◆ **To do**: Output only the lines of the entries that follow, starting at the one with "unfold execBayRunReady" and running down to the one with "kept_regOr | with_reducible apply kept_ghNotice", both included and unchanged.
(The data Opens)
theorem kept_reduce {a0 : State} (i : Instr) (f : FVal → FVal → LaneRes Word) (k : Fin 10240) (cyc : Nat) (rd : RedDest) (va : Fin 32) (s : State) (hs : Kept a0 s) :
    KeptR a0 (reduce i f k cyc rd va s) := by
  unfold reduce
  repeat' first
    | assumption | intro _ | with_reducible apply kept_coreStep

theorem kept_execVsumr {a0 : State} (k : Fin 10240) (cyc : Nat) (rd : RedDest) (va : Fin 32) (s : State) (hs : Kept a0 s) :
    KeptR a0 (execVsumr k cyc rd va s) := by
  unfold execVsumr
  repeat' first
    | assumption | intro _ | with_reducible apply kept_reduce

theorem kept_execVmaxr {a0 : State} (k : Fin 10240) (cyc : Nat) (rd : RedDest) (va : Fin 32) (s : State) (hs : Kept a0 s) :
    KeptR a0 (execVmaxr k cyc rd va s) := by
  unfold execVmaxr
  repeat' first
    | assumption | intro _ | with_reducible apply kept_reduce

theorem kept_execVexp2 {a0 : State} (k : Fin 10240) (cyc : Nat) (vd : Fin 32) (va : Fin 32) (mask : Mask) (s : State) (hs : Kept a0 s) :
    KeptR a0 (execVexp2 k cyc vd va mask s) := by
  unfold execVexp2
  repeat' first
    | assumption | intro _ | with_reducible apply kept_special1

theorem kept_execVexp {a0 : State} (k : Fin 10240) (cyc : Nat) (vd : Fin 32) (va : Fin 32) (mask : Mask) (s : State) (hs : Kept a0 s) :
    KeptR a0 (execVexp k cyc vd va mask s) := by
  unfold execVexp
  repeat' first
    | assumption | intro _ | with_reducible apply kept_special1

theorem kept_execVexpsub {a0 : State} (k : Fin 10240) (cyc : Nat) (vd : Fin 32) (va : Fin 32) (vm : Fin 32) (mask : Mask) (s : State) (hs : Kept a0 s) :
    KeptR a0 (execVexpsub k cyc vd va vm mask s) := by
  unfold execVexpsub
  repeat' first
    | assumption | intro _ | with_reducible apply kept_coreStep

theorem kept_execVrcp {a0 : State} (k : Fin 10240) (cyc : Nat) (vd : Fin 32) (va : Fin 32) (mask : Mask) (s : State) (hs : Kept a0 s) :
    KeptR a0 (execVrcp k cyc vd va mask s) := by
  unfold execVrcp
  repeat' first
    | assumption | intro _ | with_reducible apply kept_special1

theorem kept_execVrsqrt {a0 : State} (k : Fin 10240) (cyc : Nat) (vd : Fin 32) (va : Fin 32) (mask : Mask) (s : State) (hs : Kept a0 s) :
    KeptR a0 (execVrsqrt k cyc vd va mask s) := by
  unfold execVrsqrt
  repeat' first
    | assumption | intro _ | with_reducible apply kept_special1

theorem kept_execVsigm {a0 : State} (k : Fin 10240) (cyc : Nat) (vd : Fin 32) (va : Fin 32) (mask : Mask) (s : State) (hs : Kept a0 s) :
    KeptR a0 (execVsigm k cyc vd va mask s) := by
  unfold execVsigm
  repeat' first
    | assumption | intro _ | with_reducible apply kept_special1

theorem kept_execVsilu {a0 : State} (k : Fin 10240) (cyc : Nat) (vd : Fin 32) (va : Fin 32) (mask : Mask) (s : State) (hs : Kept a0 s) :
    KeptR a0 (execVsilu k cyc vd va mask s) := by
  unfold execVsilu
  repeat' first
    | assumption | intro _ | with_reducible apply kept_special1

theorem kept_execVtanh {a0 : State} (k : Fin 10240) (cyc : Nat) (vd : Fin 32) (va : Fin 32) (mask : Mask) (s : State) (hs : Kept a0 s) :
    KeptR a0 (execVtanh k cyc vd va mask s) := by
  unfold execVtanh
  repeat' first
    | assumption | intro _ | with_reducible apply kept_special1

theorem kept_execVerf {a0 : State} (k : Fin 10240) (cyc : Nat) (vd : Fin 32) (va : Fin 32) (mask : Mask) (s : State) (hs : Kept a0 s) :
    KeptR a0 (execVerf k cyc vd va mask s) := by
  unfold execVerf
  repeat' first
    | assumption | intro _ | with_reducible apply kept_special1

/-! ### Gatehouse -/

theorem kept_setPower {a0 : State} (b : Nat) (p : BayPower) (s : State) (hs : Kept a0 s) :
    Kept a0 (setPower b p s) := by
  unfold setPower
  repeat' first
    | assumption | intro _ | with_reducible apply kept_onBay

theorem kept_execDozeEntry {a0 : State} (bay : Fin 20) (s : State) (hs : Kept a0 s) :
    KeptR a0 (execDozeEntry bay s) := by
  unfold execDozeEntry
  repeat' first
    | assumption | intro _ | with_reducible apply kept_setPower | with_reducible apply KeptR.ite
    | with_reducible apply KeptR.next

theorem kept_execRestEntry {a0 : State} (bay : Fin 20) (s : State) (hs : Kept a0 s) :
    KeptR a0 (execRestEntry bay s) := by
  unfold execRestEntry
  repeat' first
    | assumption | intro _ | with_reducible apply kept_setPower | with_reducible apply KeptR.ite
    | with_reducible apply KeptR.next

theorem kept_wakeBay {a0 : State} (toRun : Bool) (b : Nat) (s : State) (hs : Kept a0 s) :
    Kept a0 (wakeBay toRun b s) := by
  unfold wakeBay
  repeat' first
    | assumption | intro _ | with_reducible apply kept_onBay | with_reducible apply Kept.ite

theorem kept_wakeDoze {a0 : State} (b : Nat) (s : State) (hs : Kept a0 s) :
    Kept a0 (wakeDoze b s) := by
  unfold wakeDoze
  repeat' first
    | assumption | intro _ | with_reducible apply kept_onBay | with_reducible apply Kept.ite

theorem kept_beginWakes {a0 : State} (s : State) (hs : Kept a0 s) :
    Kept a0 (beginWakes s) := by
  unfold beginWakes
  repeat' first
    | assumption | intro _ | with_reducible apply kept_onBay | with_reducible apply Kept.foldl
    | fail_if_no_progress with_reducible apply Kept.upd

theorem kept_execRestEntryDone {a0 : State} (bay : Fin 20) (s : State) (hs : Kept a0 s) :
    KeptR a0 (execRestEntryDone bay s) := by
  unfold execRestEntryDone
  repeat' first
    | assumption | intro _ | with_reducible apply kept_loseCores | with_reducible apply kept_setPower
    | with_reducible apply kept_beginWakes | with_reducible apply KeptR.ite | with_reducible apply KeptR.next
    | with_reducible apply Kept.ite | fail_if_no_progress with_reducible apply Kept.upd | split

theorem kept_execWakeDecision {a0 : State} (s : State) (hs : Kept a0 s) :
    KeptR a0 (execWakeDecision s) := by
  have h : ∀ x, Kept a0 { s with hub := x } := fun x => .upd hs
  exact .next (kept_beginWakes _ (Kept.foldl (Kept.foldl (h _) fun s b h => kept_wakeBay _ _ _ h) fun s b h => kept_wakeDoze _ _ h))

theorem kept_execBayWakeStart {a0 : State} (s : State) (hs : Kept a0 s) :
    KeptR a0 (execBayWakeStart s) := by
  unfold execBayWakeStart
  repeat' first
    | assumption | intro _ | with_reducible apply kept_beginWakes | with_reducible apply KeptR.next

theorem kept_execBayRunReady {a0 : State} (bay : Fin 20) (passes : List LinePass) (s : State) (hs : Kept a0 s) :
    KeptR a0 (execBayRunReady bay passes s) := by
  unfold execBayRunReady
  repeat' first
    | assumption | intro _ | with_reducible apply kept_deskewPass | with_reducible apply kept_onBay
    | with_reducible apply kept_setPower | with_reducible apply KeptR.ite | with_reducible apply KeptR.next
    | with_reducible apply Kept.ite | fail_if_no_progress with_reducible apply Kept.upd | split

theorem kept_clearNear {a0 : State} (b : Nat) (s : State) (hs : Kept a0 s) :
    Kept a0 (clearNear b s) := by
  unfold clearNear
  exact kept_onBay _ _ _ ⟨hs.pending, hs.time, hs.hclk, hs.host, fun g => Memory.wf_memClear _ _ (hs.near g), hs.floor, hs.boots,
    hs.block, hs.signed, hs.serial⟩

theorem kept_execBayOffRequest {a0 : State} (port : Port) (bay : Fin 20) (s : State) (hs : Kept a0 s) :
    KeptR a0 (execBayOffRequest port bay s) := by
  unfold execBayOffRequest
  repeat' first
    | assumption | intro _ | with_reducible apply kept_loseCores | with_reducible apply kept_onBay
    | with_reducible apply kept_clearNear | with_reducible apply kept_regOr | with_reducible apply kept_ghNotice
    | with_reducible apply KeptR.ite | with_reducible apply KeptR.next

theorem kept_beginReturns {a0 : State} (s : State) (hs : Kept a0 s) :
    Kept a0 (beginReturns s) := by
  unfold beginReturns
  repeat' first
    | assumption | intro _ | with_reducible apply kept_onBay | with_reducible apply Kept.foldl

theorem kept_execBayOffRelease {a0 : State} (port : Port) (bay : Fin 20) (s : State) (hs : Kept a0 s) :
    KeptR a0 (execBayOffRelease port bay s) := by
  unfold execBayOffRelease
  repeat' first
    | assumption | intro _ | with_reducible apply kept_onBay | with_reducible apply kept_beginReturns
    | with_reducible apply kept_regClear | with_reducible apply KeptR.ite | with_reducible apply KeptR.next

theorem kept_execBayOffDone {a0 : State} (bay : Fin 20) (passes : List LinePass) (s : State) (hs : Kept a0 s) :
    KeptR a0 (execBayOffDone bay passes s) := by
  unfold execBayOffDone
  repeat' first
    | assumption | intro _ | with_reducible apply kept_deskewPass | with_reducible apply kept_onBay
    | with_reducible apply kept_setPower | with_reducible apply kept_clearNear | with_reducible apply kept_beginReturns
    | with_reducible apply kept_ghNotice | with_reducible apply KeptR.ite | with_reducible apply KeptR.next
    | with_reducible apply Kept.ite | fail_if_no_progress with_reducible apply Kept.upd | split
(The data Closes)
(The data Opens)
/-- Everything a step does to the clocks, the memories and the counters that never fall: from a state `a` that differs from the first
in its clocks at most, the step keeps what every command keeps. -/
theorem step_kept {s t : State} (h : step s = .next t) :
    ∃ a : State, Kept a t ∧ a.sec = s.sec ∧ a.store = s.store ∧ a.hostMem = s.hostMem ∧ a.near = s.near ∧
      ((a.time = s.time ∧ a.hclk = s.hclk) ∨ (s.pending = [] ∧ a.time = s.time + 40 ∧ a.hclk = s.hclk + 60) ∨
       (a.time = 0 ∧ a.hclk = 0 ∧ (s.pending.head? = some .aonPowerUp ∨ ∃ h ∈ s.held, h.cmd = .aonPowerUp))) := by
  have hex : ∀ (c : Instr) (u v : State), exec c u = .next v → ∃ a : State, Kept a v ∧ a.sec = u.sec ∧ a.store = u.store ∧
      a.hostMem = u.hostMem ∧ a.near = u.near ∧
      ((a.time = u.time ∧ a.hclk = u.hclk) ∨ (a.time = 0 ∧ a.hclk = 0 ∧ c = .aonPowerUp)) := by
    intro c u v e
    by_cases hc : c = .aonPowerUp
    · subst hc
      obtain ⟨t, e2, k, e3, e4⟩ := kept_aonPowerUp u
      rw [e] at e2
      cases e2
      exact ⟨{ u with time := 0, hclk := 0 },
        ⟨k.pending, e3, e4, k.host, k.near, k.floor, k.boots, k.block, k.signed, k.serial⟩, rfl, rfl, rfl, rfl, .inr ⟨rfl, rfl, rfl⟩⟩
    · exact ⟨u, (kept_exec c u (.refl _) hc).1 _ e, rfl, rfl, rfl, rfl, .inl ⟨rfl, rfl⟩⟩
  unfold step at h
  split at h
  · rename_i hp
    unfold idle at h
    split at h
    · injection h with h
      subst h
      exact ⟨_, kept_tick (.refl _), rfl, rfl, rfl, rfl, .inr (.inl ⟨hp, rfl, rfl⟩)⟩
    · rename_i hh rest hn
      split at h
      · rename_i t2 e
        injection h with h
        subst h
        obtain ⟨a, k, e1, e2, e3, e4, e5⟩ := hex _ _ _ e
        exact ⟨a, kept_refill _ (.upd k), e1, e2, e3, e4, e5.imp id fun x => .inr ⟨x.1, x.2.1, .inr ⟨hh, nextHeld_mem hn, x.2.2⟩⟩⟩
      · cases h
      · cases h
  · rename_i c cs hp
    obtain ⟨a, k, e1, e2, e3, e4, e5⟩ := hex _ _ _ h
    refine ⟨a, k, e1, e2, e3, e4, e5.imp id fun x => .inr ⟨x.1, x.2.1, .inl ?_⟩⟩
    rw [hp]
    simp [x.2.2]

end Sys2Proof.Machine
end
(The data Closes)
◆ **Solution to the exercise**:
  unfold execBayRunReady
  repeat' first
    | assumption | intro _ | with_reducible apply kept_deskewPass | with_reducible apply kept_onBay
    | with_reducible apply kept_setPower | with_reducible apply KeptR.ite | with_reducible apply KeptR.next
    | with_reducible apply Kept.ite | fail_if_no_progress with_reducible apply Kept.upd | split

theorem kept_clearNear {a0 : State} (b : Nat) (s : State) (hs : Kept a0 s) :
    Kept a0 (clearNear b s) := by
  unfold clearNear
  exact kept_onBay _ _ _ ⟨hs.pending, hs.time, hs.hclk, hs.host, fun g => Memory.wf_memClear _ _ (hs.near g), hs.floor, hs.boots,
    hs.block, hs.signed, hs.serial⟩

theorem kept_execBayOffRequest {a0 : State} (port : Port) (bay : Fin 20) (s : State) (hs : Kept a0 s) :
    KeptR a0 (execBayOffRequest port bay s) := by
  unfold execBayOffRequest
  repeat' first
    | assumption | intro _ | with_reducible apply kept_loseCores | with_reducible apply kept_onBay
    | with_reducible apply kept_clearNear | with_reducible apply kept_regOr | with_reducible apply kept_ghNotice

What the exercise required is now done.